Apresentação no Teatro Gustavo Leite contou com a participação da b-girl Daina e o grafiteiro Inxame
Sandra Peixoto – jornalista com fotos de Mitchel Leonardo
Os olhos do pequeno Eduardo Fernandes, de 8 anos, vibravam. Fixos no palco do Teatro Gustavo Leite, eles se dividiam entre a energia hip-hop do rapper Renan Inquérito e a admiração por ver sua mãe, a b-girl Daina apresentar passos de break dance. Juntamente com o grafiteiro Lucas Rafael, conhecido com Inxame, os dois foram selecionados para representar Alagoas no espetáculo AbraKbça, na última sexta-feira (18), na 10ª Bienal Internacional do Livro.

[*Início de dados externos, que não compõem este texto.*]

/-- The record written and the person counted into the zone that the hold reserved, before the report (R97, R98). -/
def State.writeEntryCommit (s : State) (slot : Nat) (r : Record) (h : Hold) (z : ZoneNo) (capture : VenueTime) :
    State :=
  (s.setRecord slot (r.afterEntryCommit h (s.classOf r) capture)).modifyZone z fun x => x.release.countIn

/-- The commit of an entry hold writes the record, counts the person in and reports an ADMISSION, or a DOUBLE where
another gate reported the ticket too (R97, R98, R100). -/
theorem State.endCommit_entry (s : State) (slot : Nat) (r : Record) (capture : VenueTime)
    (hdirection : h.direction = .IN) (hreserved : h.reservedZone = some z) :
    s.endCommit slot r h capture =
      (s.writeEntryCommit slot r h z capture).report slot (r.afterEntryCommit h (s.classOf r) capture)
        (if h.remoteMark = none then .admission else .double) (.lane h.lane) capture z := by
  simp only [State.endCommit, hdirection, State.modifyReservedZone_some _ _ _ z hreserved, hreserved,
    Option.getD_some]
  cases h.remoteMark <;> rfl

theorem State.endCommit_entry_zones (s : State) (slot : Nat) (r : Record) (capture : VenueTime)
    (hdirection : h.direction = .IN) (hreserved : h.reservedZone = some z) :
    (s.endCommit slot r h capture).zones = s.zones.set z
      { s.zones.get z with
        reserved := (s.zones.get z).reserved - 1
        occupancy := BitVec.ofNat 16 (min ((s.zones.get z).occupancy.toNat + 1) 65535) } := by
  rw [s.endCommit_entry slot r capture hdirection hreserved, State.report_frame _ _ _ _ _ _ _ _ rfl,
    ← ZoneRecord.release_countIn]
  rfl

end

end Sys2Proof.Machine

open Sys2Proof Sys2Proof.Machine

/-- Settles O33: the record's side of the end is a report over the record written and the person counted in, and the
lane's side changes nothing of it. -/
theorem entryCommitAdmits : Obligations.EntryCommitAdmits := by
  intro n capture ref r h z s htakes hcompletion href hget hstate hdirection hreserved
  have hheld := (State.heldAt_eq_some s n ref.slot r h).mpr ⟨ref, href, rfl, hget, hstate⟩
  have hclosed := (s.endCommit_holdEnds ref.slot r h capture).closeHold_finish (n := n) .committed r.ticket
  have hexec := exec_commitCompletion_of_held htakes hcompletion hheld
  obtain ⟨hrecord, hothers, hreports⟩ := State.report_spec s (s.writeEntryCommit ref.slot r h z capture) ref.slot
    (r.afterEntryCommit h (s.classOf r) capture) (if h.remoteMark = none then .admission else .double)
    (.lane h.lane) capture z (by simp [State.writeEntryCommit, hget]) ⟨rfl, rfl, rfl⟩
  have hzones := s.endCommit_entry_zones ref.slot r capture hdirection hreserved
  rw [← s.endCommit_entry ref.slot r capture hdirection hreserved] at hrecord hothers hreports
  rw [hclosed] at hexec
  generalize s.endCommit ref.slot r h capture = u at hexec hrecord hothers hreports hzones
  refine ⟨_, _, hexec, hrecord, ?_, fun k hk => (hothers k hk).trans ?_,
    r.afterEntryCommit_eq h (s.classOf r) capture _, r.afterEntryCommit_entries_val h (s.classOf r) capture, hreports⟩
  · rw [hzones]
  · simp [State.writeEntryCommit, Ne.symm hk]
end

section
/-! The arm and withdraw commands by lane state (R92, R93, R107), and FREE and unFREE at every lane unit on a change of
EVAC (R109, R110, R125, R173, R174). -/

namespace Sys2Proof.Machine

/-! ### Lane states -/

/-- The two lane states under a hold (R126). -/
theorem LaneState.underHold_iff (st : LaneState) : st.underHold = true ↔ st = .armed ∨ st = .turning := by
  cases st <;> decide

theorem Role.restingState_eq (r : Role) : r.restingState = if r = .off then .closed else .locked := by
  cases r <;> rfl

/-! ### What a lane unit takes -/

section
variable {lu : LaneUnit}

theorem LaneUnit.takeArm_of_locked (hstate : lu.state = .locked) (d : Side) :
    lu.takeArm d =
      { lu with
        hold := some d, armTimer := some (lu.live.window * 256), overdue := false }.inState .armed := by
  rw [LaneUnit.takeArm_eq, if_pos hstate]
  rfl

/-- At FREE the hold is begun and withdrawn at once (R93). -/
theorem LaneUnit.takeArm_of_free (hstate : lu.state = .free) (hcompletion : lu.completion = none) (d : Side) :
    lu.takeArm d = { lu with hold := some d, overdue := false, completion := some .withdrawn } := by
  rw [LaneUnit.takeArm_eq, if_neg (by simp [hstate]), if_pos hstate, hcompletion, Option.none_or]

/-- An ARMED lane relocks and raises a withdrawn completion (R107). -/
theorem LaneUnit.takeWithdraw_of_armed (hstate : lu.state = .armed) (hcompletion : lu.completion = none) :
    lu.takeWithdraw = { lu with armTimer := none, completion := some .withdrawn }.inState .locked := by
  simp only [LaneUnit.takeWithdraw, hstate, LaneUnit.relock_eq_inState, LaneUnit.raise, LaneUnit.inState,
    hcompletion, Option.none_or]

theorem LaneUnit.takeWithdraw_of_ne_armed (hstate : lu.state ≠ .armed) : lu.takeWithdraw = lu := by
  unfold LaneUnit.takeWithdraw
  split
  · contradiction
  · rfl

end

/-- unFREE sends a FREE lane to its role's resting state and leaves every other lane (R110, R174). -/
theorem LaneUnit.takeUnfree_eq (lu : LaneUnit) :
    lu.takeUnfree =
      if lu.state = .free then lu.inState (if lu.role = .off then .closed else .locked) else lu := by
  unfold LaneUnit.takeUnfree
  split
  case h_1 hfree => rw [if_pos hfree, LaneUnit.goTo_eq_inState, Role.restingState_eq]
  case h_2 hnot => rw [if_neg hnot]

/-! ### The steps of the Gate Controller -/

section
variable {s : State}

theorem exec_evacAssertion_of_due (hrst : s.rstAsserted = false) (hdue : s.gc.evacDue = true)
    (haccepted : s.gc.accepted = false) : exec .evacAssertion s = .next s.assertEvac := by
  simp [exec, execEvacAssertion, State.evacAssertionDue, hrst, hdue, haccepted]

theorem exec_evacRelease_of_due (hrst : s.rstAsserted = false) (hdue : s.gc.evacDue = true)
    (haccepted : s.gc.accepted = true) : exec .evacRelease s = .next s.releaseEvac := by
  simp [exec, execEvacRelease, State.evacReleaseDue, hrst, hdue, haccepted]

theorem State.assertEvac_lane (s : State) (n : Lane) : s.assertEvac.lanes.get n = (s.lanes.get n).takeFree :=
  get_map _ _ n

theorem State.releaseEvac_lane (s : State) (n : Lane) : s.releaseEvac.lanes.get n = (s.lanes.get n).takeUnfree :=
  get_map _ _ n

end

end Sys2Proof.Machine

open Sys2Proof Sys2Proof.Machine

/-- Settles O28: the oldest command in flight is taken at its lane unit, by the unit's state. -/
theorem laneCommandsActByLaneState : Obligations.LaneCommandsActByLaneState := by
  rintro n s _ rest hrst rfl
  refine ⟨fun d hfront hlocked => ?_, fun d hfront hfree hcompletion => ?_, fun hfront harmed hcompletion => ?_,
    fun hfront hother => ?_⟩
  · rw [exec_armCommand_of_front hrst hfront, ← LaneUnit.takeArm_of_locked hlocked]
    rfl
  · rw [exec_armCommand_of_front hrst hfront, ← LaneUnit.takeArm_of_free hfree hcompletion]
    rfl
  · rw [exec_withdrawCommand_of_front hrst hfront, ← LaneUnit.takeWithdraw_of_armed harmed hcompletion]
    rfl
  · rw [exec_withdrawCommand_of_front hrst hfront, State.takeLaneCommand, LaneUnit.takeWithdraw_of_ne_armed hother,
      State.setLane, set_get_self]

/-- Settles O29: the change of EVAC reaches the Gate Controller and, lane by lane, every lane unit. -/
theorem evacFreesAndReleasesTheLanes : Obligations.EvacFreesAndReleasesTheLanes := by
  refine ⟨fun s hrst hdue haccepted => ?_, fun s hrst hdue haccepted => ?_⟩
  · refine ⟨_, exec_evacAssertion_of_due hrst hdue haccepted, rfl, fun n => ⟨_, rfl, ?_⟩⟩
    simp only [State.assertEvac_lane, LaneUnit.takeFree_eq, LaneState.underHold_iff]
  · refine ⟨_, exec_evacRelease_of_due hrst hdue haccepted, rfl, fun n => ⟨_, rfl, ?_⟩⟩
    rw [State.releaseEvac_lane, LaneUnit.takeUnfree_eq]
end

section

open Sys2Proof Sys2Proof.Machine

/-- Settles O14: the rotors, the gate and the locks are parts of the invariant that every step keeps. -/
theorem stepKeepsLaneUnitsAndGate : Obligations.StepKeepsLaneUnitsAndGate := by
  intro s t hs hstep
  have ht := stepKeepsTheInvariant s t hs hstep
  exact ⟨ht.rotors, ht.gate, ht.locks⟩

end

section
/-! RST and the EVAC pin (R126, R172, R180), the tick over what is due (R51, R125, R178), and the part that takes no
service (R136, R195, R205, R206). -/

namespace Sys2Proof.Machine

/-! ### What is due before a tick -/

section
variable {s : State}

/-- Once what ticks made due has been taken, none of it is due (R125, R172, R178). -/
theorem State.settleDue_done (hrst : s.rstAsserted = false) :
    (∀ n : Lane, (s.settleDue.lanes.get n).armTimer ≠ some 0) ∧ s.settleDue.gc.timeoutDue = false ∧
      s.settleDue.gc.evacDue = false := by
  have htimers (n : Lane) := State.foldl_settleExpiry_armTimer lanesAscending s n (.inl (mem_lanesAscending n))
  obtain ⟨hexpiry, -⟩ := State.foldl_settleExpiry_frame lanesAscending s
  rw [State.settleDue]
  generalize lanesAscending.foldl State.settleExpiry s = u at hexpiry htimers
  obtain ⟨htimeout, -, hlanes, hdone⟩ := u.settleTimeout_frame
  obtain ⟨-, -, hkept⟩ := u.settleTimeout.settleEvac_frame
  have hrst' := (hexpiry.trans htimeout).rstAsserted.trans hrst
  exact ⟨fun n => State.settleEvac_armTimer n (by rw [hlanes]; exact htimers n), hkept.trans hdone,
    State.settleEvac_evacDue hrst'⟩

theorem State.settleExpiry_tickClock (s : State) (n : Lane) :
    s.tickClock.settleExpiry n = (s.settleExpiry n).tickClock := by
  rw [State.settleExpiry, State.settleExpiry, apply_ite State.tickClock]
  rfl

AbraKbça é fruto de um projeto musical lançado recentemente e surge exatamente quando o hip-hop completa 50 anos. Idealizado por Renan Inquérito, o rapper com dez discos lançados, o espetáculo traz um pouco da criança que ele mesmo foi ao se apaixonar pelo ritmo sem nem saber ao certo o que era. Do o primeiro poema, desde os seis anos à vida adulta, rimas e poesias o acompanharam.

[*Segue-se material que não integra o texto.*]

/-- The form of each opcode (R122, R123); none for an opcode that is not allocated. PATH counts as used also where PN = 0 (R120, log 98). -/
def form (op : Nat) (w : FullWord) : Option Form :=
  match op with
  | 0x00 | 0x07 | 0x08 | 0x09 => some { layout := .none, dst := .unused }
  | 0xF2 => some { layout := .none, dst := .unused, bad := w.h }
  | 0x01 | 0x05 => some { layout := .imm32, dst := .unused }
  | 0x02 => some { layout := .imm32, dst := .name 3, mask := 1 }
  | 0x03 | 0x06 => some { layout := .imm32, dst := .unused, sa := .reg }
  | 0x04 => some { layout := .imm18, dst := .unused, mask := 0xFFFF }
  | 0x0A => some { dst := .unused, sa := .name 3, sat := .unused, rnd := .unused }
  | 0x0B => some { dst := .name 3, sa := if w.sop = 5 then .reg else .unused,
                   sb := if w.sop = 0 ∨ w.sop = 5 then .unused else .name 3, sop := some 6, sat := .unused, rnd := .unused }
  | 0x0C => some { sa := .name 3, sat := .unused, rnd := .unused }
  | 0x10 => some { dst := .name 3, sa := .reg, sb := .reg, types := some ty64, sop := some 6, ib := .yes, mask := 3,
                   signed := 2 ≤ w.sop }
  | 0x11 => some { dst := .name 3, sa := .name 3, sb := .name 3, sop := some 7, sat := .unused, rnd := .unused }
  | 0x12 => some { dst := if w.xa = 1 then .v else if w.xa = 2 then .unused else .name 3,
                   sa := if w.xa = 0 then .name 3 else if w.xa = 1 then .unused else .reg,
                   mask := 3, sat := .unused, rnd := .unused }
  | 0x13 => some { layout := .imm18, mask := 0xFFF, bad := !cregs.contains (fld w.modN 0 12) }
  | 0x14 => some { layout := .imm18, dst := .unused, sa := .reg, mask := 0xFFF,
                   bad := !cregs.contains (fld w.modN 0 12) || cregsRO.contains (fld w.modN 0 12) }
  | 0x15 | 0x16 => some { layout := .imm18, dst := .unused, sa := .reg, mask := 0xFFF,
                          bad := !cregs.contains (fld w.modN 0 12) || cregsRO.contains (fld w.modN 0 12) ||
                            (fld w.modN 0 12 == 6) }
  | 0x20 => some (formInt .unused .unused .ign .unused .unused 0 none false false)
  | 0x21 => some { layout := .imm32, mask := 3, bad := w.m2 == 3 }
  | 0x22 | 0x24 | 0x26 => some (formInt .reg .unused .yes .yes .unused 0 none false w.sat)
  | 0x23 | 0x25 => some (formInt .reg (.name 3) .unused .yes .unused 0 none false false)
  | 0x27 | 0x2A => some (formInt .reg .unused .unused .yes .unused 0 none false true)
  | 0x28 => some (formInt .reg .reg .yes .yes .yes 0 none false w.sat)
  | 0x29 => some (formInt .reg .unused .yes .yes .unused 0 none false true)
  | 0x2B => some (formInt .reg .unused .unused .yes .unused 0 (some 2) false true)
  | 0x2C => some (formInt .unused .unused .yes .unused .unused 0 (some 2) false (w.sop == 0 || w.sat))
  | 0x2D | 0x2E | 0x2F | 0x30 | 0x32 | 0x33 | 0x34 | 0x35 =>
      some (formInt .reg .unused .ign .yes .unused 0 none false false)
  | 0x31 => some (formInt .unused .unused .ign .unused .unused 0 none false false)
  | 0x36 => some (formInt .reg .reg .ign .unused .yes 3 none (2 ≤ w.xa) false)
  | 0x37 => some (formInt .unused .unused .ign .unused .unused 0 (some 4) false false)
  | 0x38 => some (formInt .reg .reg .ign .yes .yes 0 none false true)
  | 0x39 => some (formInt .reg .reg .ign .bad .yes 0 none false false)
  | 0x3A => some (formInt .reg (.name 3) .ign .yes .unused 1 none false false)
  | 0x3B => some { formInt .unused .unused .ign .unused .unused 0 (some 2) false false with types := some tyDot }
  | 0x3C => some (formInt .reg .reg .ign .yes .yes 3 none false false)
  | 0x40 | 0x41 | 0x42 => some (formPk (some tyI) .reg .unused .yes .yes .unused 0 w.sat)
  | 0x43 => some (formPk (some tyI) .reg .unused .unused .yes .unused 0 true)
  | 0x44 => some (formPk (some tyI) .reg .reg .yes .yes .yes 0 w.sat)
  | 0x45 => some (formPk (some tyDot) .reg .reg .yes .yes .unused 1 true)
  | 0x46 | 0x47 => some (formPk (some tyI) .reg .unused .ign .yes .unused 0 true)
  | 0x48 => some (formPk (some tyI) .unused .unused .yes .unused .unused 0 true)
  | 0x49 => some (formPk (some tyI) .reg .unused .ign .yes .unused 1 true)
  | 0x4A => some (formPk (some tyDot) .reg .reg .yes .yes .unused 0 true)
  | 0x4B => some (formPk (some tyI) .reg .unused .yes .yes .unused 0 w.sat)
  | 0x4C | 0x4D => some (formPk (some tyI) .reg .unused .ign .yes .unused 0 false)
  | 0x4E => some { formPk (some tyI) .reg .unused .ign .yes .unused 0 (2 ≤ w.sop) with sop := some 6 }
  | 0x4F => some (formPk none .reg .reg .ign .unused .unused 0 false)
  | 0x50 => some (formPk (some [1, 2, 3, 5, 6, 7, 9, 10, 11]) .reg .unused .yes .unused .unused 1 w.sat)
  | 0x51 => some (formPk (some tyDot) .unused .unused .ign .unused .unused 1 true)
  | 0x52 => some (formPk (some [0, 1, 2]) .reg .reg .ign .unused .unused 0 false)
  | 0x53 => some { formPk none .reg .reg .ign .unused .unused 3 false with bad := w.xa == 3 }
  | 0x54 => some (formPk (some [0, 1, 2]) .raw .unused .ign .must .unused 0 false)
  | 0x60 | 0x61 | 0x62 => some (formF .reg .unused .reads true)
  | 0x63 => some (formF .reg .reg .reads true)
  | 0x64 | 0x65 => some (formF .reg .unused .ign true)
  | 0x66 | 0x67 | 0x69 => some (formF .unused .unused .ign false)
  | 0x68 => some { formF .reg .unused .ign false with dst := if w.xa = 0 then .v else .name 3, sop := some 8, mask := 3 }
  | 0x6A => some { formF .unused .unused .reads false with mask := 1 }
  | 0x6B =>
      some { dst := .v, sa := .reg, sb := if w.ib then .raw else .unused,
             sc := if w.rnd = 5 then .reg else .unused,
             types := some [12, 13, 14, 15, 16, 17, 18, 19], sop := some 6, sat := if fcvtNarrow w then .yes else .ign,
             rnd := if fcvtNarrow w then .readsSr else .ign, ftz := true, ib := .yes, ic := .bad,
             bad := plainType w.type == fcvtSrc w || cvtParts (fcvtSrc w) (plainType w.type) ≤ cvtPart w }
  | 0x6C =>
      some { dst := .v, sa := .reg, sb := if w.ib then .raw else .unused, types := some tyMem, sop := some 12,
             sat := if 12 ≤ icvtSrc w ∨ ewidth (icvtSrc w) < ewidth (plainType w.type) then .ign else .yes, rnd := .reads, ib := .yes, ic := .bad,
             bad := decide (12 ≤ icvtSrc w ↔ 12 ≤ w.type) || cvtParts (icvtSrc w) (plainType w.type) ≤ cvtPart w,
             signed := true }
  | 0x6D => some { formF .reg .unused .reads false with ib := .yes }
  | 0x80 | 0x81 => some (formF .unused .unused .ign false)
  | 0x82 => some (formF .unused .unused .reads false)
  | 0x83 | 0x84 | 0x85 | 0x86 | 0x87 => some { formF .unused .unused .ign false with types := some [12, 13, 14] }
  | 0x90 => some { sa := .reg, sb := .reg, sc := memberSc w, types := some (tyI ++ tyF), ib := .bad, mask := 1 }
  | 0x91 => some { sa := .reg, sb := .raw, sc := memberSc w, sop := some 4, ib := .must, mask := 1,
                   bad := 6 ≤ w.sb.toNat / 32 }
  | 0x92 => some { dst := if w.sop < 3 then .name 3 else .v, sa := .name 3, sc := memberSc w, sop := some 6, mask := 1 }
  | 0x93 | 0x94 =>
      some { sa := .reg, sc := memberSc w, types := some (tyI ++ tyF), sop := some 6,
             sat := if w.sop = 0 ∧ w.type < 12 then .yes else .ign, rnd := if 12 ≤ w.type then .reads else .ign,
             mask := if op = 0x94 then 3 else 1, bad := decide (3 ≤ w.sop ∧ 12 ≤ w.type),
             signed := w.sop == 1 || w.sop == 2 || (w.sop == 0 && w.sat) }
  | 0x95 => some { sa := .reg, sb := .reg, sc := memberSc w, ib := .yes, mask := 1 }
  | 0x96 => some { sa := .reg, sc := memberSc w, types := some (tyI ++ tyF), mask := 1 }
  | 0x97 => some { dst := .name 3, sa := if w.sop = 1 then .name 3 else .unused, sc := memberSc w, sop := some 2, mask := 1 }
  | 0xA0 => some { layout := .b, dst := .name 4, sa := .reg, sc := .af false, ord := .read, scope := .withOrd 6 }
  | 0xA1 => some { layout := .b, dst := .name 4, sa := .reg, sb := .name 4, mask := 0xF, bad := 12 ≤ w.xb % 16 }
  | 0xA2 => some { layout := .b, sa := .reg, sc := .af false, types := some tyMem, ord := .read, scope := .withOrd 6 }
  | 0xA3 => some { layout := .b, dst := .unused, sa := .reg, sb := .reg, sc := .af false, types := some tyMem, mask := 0xF0,
                   ord := .write, scope := .withOrd 6 }
  | 0xA4 => some { layout := .imm16, sa := .reg, types := some tyMem, mask := 3, ord := .read, scope := .withOrd 6,
                   bad := w.xb % 4 == 0 }
  | 0xA5 => some { layout := .imm16, dst := .vRead, sa := .reg, types := some tyMem, mask := 3, ord := .write,
                   scope := .withOrd 6, bad := w.xb % 4 == 0 }
  | 0xA6 => some { layout := .imm16, sa := .reg, types := some tyMem }
  | 0xA7 => some { layout := .b, dst := .name 5, sa := .run 4 }
  | 0xA8 => some { layout := .b, sa := .reg, sb := .reg, sc := .af true, types := some [2, 3, 6, 7, 10, 11, 18, 19],
                   mask := 0xFF, ord := .both, scope := .withOrd 6,
                   bad := 10 ≤ w.xb % 16 || decide (18 ≤ w.type ∧ (w.xb % 16 ≠ 0 ∨ 64 ≤ w.sc.toNat)),
                   signed := w.xb % 16 == 6 || w.xb % 16 == 7 }
  | 0xA9 => some { layout := .b, dst := .vOnly, sa := .reg, sb := .reg, sc := .af true,
                   types := some [2, 3, 6, 7, 10, 11, 18, 19], mask := 0xF0, ord := .both, scope := .withOrd 6,
                   bad := decide (18 ≤ w.type ∧ 64 ≤ w.sc.toNat) }
  | 0xAA => some { layout := .b, sa := .reg, sb := .reg, sc := .af true, types := some tyF, mask := 0xFF, ord := .both,
                   scope := .withOrd 6, bad := 3 ≤ w.xb % 16 }
  | 0xC0 => some { layout := .b, dst := .unused, scope := .always 6 }
  | 0xC1 => some { layout := .b, dst := .unused, mask := 0xF8, scope := .always 6, bad := w.xb / 8 == 0 }
  | 0xC2 => some { layout := .b }
  | 0xC3 => some { layout := .b, dst := .unused, mask := 7, scope := .always 6 }
  | 0xC4 => some { layout := .b, dst := .unused, sa := .reg, sb := .reg, sc := .reg, mask := 0xFF }
  | 0xC5 => some { layout := .b, dst := .unused, sa := .reg, mask := 0xFF }
  | 0xC6 => some { layout := .b, dst := .unused, sa := .reg, sb := .reg, mask := 0xFF }
  | 0xC7 => some { layout := .b, dst := .name 3, sa := .reg, sb := .reg, sc := .reg, mask := 0xFF }
  | 0xC8 => some { layout := .b, dst := .name 3, sa := .reg, sb := .reg, mask := 0xFF }
  | 0xC9 => some { layout := .b, dst := .name 3, sa := .name 5, sb := .reg, sc := .reg, mask := 0xF8, scope := .always 5 }
  | 0xCA => some { layout := .b, dst := .name 3, sa := .reg, sb := .reg, sc := .reg, types := some [2, 3, 6, 7, 10, 11],
                   mask := 0xF, ord := .read, scope := .withOrd 5, bad := w.xb % 4 == 0, signed := 8 ≤ w.xb % 16 }
  | 0xD0 => some { layout := .b, dst := .unused, sa := .run 8 }
  | 0xD1 => some { layout := .b, dst := .unused, sa := .run 1, sb := .reg, mask := 3,
                   bad := w.xb % 4 == 0 || w.xb % 4 == 3 }
  | 0xD2 => some { layout := .b, dst := .name 6, sa := .name 4, sb := if w.xb % 8 = 2 then .reg else .name 4, sc := .reg,
                   mask := if w.xb % 8 = 2 ∨ w.xb % 8 = 5 then 0x1F else 7 }
  | 0xD3 => some { layout := .b, dst := .name 3, sa := .name 6, sb := .reg, sc := .reg, mask := 0x3F }
  | 0xD4 => some { layout := .b, dst := .name 6 }
  | 0xD5 => some { layout := .b, sa := .name 6 }
  | 0xE0 => some { layout := .b, mask := 1, scope := if w.xb % 2 = 1 then .never else .always 5,
                   bad := decide (w.xb % 2 = 0 ∧ (w.scope = 0 ∨ w.scope = 3 ∨ w.scope = 4)) }
  | 0xE1 => some { layout := .b, dst := .unused, sa := .reg, sb := .run 8, sc := .af false, mask := 0xF0, ord := .write,
                   scope := .withOrd 6, bad := w.ord % 2 == 1 }
  | 0xE2 => some { layout := .b, dst := .unused, sa := .reg, sb := .reg, sc := .reg }
  | 0xE3 => some { layout := .b, dst := .vOnly, sa := .run 1 }
  | 0xE4 => some { layout := .b, dst := .unused, bad := w.h }
  | 0xE5 => some { layout := .b, dst := .unused, sa := .reg }
  | 0xF0 | 0xF1 => some { layout := .imm18, dst := .unused, mask := 0x3FFFF }
  | 0xF3 => some { layout := .b, sa := .reg, sb := .reg, mask := 0x3F }
  | 0xF4 => some { layout := .imm18, mask := 0xFFF, bad := !isSreg (fld w.modN 0 12) }
  | 0xF5 => some { layout := .imm18, dst := .unused, sa := .reg, mask := 0xFFF, bad := !isSreg (fld w.modN 0 12) }
  | 0xF6 => some { layout := .b, dst := .unused, sa := .reg, sb := .reg, sc := .reg, mask := 0x1F, bad := w.xb / 2 % 4 == 3 }
  | _ => none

“Eu cresci fazendo rap. E aí, o meu rap, não só o meu, o rap adulteceu. E quando ele adultece, fica mais sério e perde um pouco da sua ternura, do seu brilho no olho, da sua espontaneidade. E isso quem traz para nós são as crianças. Então, eu volto para perto das crianças para beber de toda essa fonte e, também, para lembrar da criança que eu fui e ter oportunidade de apresentar o hip-hop para essas crianças, porque ele foi apresentado para mim e mudou a minha vida’, afirmou o poeta.

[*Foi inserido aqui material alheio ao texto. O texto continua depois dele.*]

/-- ATOM (R177, R180). -/
def execAtom (w : FullWord) (s : State) : Host.Outcome State Fault Refusal :=
  runWord 0xA8 w s (fun c s =>
    let r := fun (g : Gang) (i : Nat) => Rmw.atom (w.xb % 16) c.ty c.sz (c.srcB g 64 i).toNat
    if 18 ≤ w.type then c.atomMx r s else c.atom r s)

/-- CAS (R178, R180). -/
def execCas (w : FullWord) (s : State) : Host.Outcome State Fault Refusal :=
  runWord 0xA9 w s (fun c s =>
    let r := fun (g : Gang) (i : Nat) =>
      Rmw.cas (g.vGet i w.dst.toNat).toNat (c.srcB g 64 i).toNat (if 18 ≤ w.type then 16 else 8 * c.sz) (8 * c.sz)
    if 18 ≤ w.type then c.atomMx r s else c.atom r s)

/-- ATOMF (R179). -/
def execAtomf (w : FullWord) (s : State) : Host.Outcome State Fault Refusal :=
  runWord 0xAA w s (fun c s =>
    c.atom (fun g i => .atomf (w.xb % 16) w.type (c.srcB g 64 i).toNat) s)

end Sys2Proof.Machine
end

Ligando os pontos entre o espírito criativo, inventivo e questionador do universo infantil com a crítica ao mundo, à sociedade e à desigualdade, Inquérito teve a ideia do AbraKbça. “O disco tem a doçura das crianças em vários momentos, de várias formas. Seja pela letra, seja pela voz, seja por um instrumento; mas, tem o peso a representatividade do rap, porque essa é a bandeira que eu carrego. Mas dentro do rap, eu carrego a bandeira da poesia e da educação porque sou um fazedor de saraus, um poeta, um ativista da palavra e sou um MC que é professor”, ressaltou.
E como educação e poesia têm um grande potencial transformador, outros artistas se juntaram ao projeto. Arnaldo Antunes, Maria Rita, O Teatro Mágico, Emicida, Rashid, Drik Barbosa e Adriana Calcanhoto foram alguns nomes que aportaram no mundo encantado do MC Mágico.
Espetáculo lúdico e colorido
O universo lúdico e colorido criado pelo encantador de palavras, o MC Mágico, canta e encanta. E como se o verso “quando te faltarem palavras, preste atenção; abra a cabeça e escute o coração” já houvesse sido antecipado, logo aos primeiros sons, a euforia toma conta das crianças e adolescentes e o engajamento, sentido e ouvido, surge espontaneamente.
E assim, entre aplausos e coro, a plateia segue interagindo com o espetáculo; é o encantamento mágico. “Foi tudo muito incrível. Se eu pudesse, contrataria para o meu aniversário”, disse Ruan Gabriel, 15 anos, estudante da Escola Municipal Dr. Iramilton Leite, de São Miguel dos Campos (AL).
Visitando sua primeira Bienal, a estudante Emile Pereira, 10 anos, da Escola Municipal de Educação Básica Vereador João Rogério, em Campo Alegre, no interior de Alagoas, não conhecia Renan Inquérito, mas ficou encantada e achou “tudo maravilhoso e legal”.
Com letras que trazem reflexões, o hip-hop de Renan Inquérito não se limita ao público infanto-juvenil. A professora Fabiana Menezes, do Instituto Federal de Alagoas (Ifal), Campos Palmeira dos Índios e membro do Núcleo de Estudos Afro-Brasileiros e Indígenas (Neabi), acompanhou a apresentação com um grupo de alunos e monitores e gostou do espetáculo.
“Achei interessante porque o hip-hop traz essa representação, essa questão da identidade, da dança. Então tem tudo a ver com o trabalho que a gente já faz no Neabi. E essa dinâmica das palavras, de trazer para a criança o lúdico, para a música e para a poesia, eu achei fantástico e os meninos também gostaram”, analisou a professora.
E lembram do pequeno Eduardo que abriu esta matéria? Ele acabou subindo ao palco e se transformando no Super Hip-Hop! É a magia ganhando vida. O pai, Edlano Fernandes, mais conhecido como b-boy Jerry, disse que sairá do espetáculo inspirado. “Eu vejo muita energia da parte deles nesse projeto, que eu acho muito impressionante. Às vezes a gente está desanimado e, quando gente vê eles trabalhando dessa forma, dá essa vontade de, sei lá, explodir. Renova”, afirmou.
Representatividade no palco
Os dois alagoanos convidados a integrarem o projeto nesta apresentação disseram estar felizes por representarem o movimento. “É muito bom estar participando de um evento como esse, na Bienal, e uma apresentação dedicada à criançada também, trazendo vários elementos do hip-hop como o DJ, o MC, o Break e o grafite. Estou muito grato pela oportunidade”, disse Inxame.
Com 12 anos nos passos do hip-hop, Edjaria Daina, a b-girl Daina, ressaltou a participação feminina. “Ter uma mulher dançando e mostrando a cultura é muito importante para mostrar que a mulher também é capaz de fazer parte do hip-hop”, celebrou, acrescentando que seu filho já faz parte do referido universo desde antes de conhecer o mundo “já dançava na barriga na mãe”, brincou.
Daina, inclusive, faz parte do trio que representa Alagoas em campeonatos de hip-hop e que, no próximo final de semana, estará em João Pessoa participando de um campeonato de b-girl.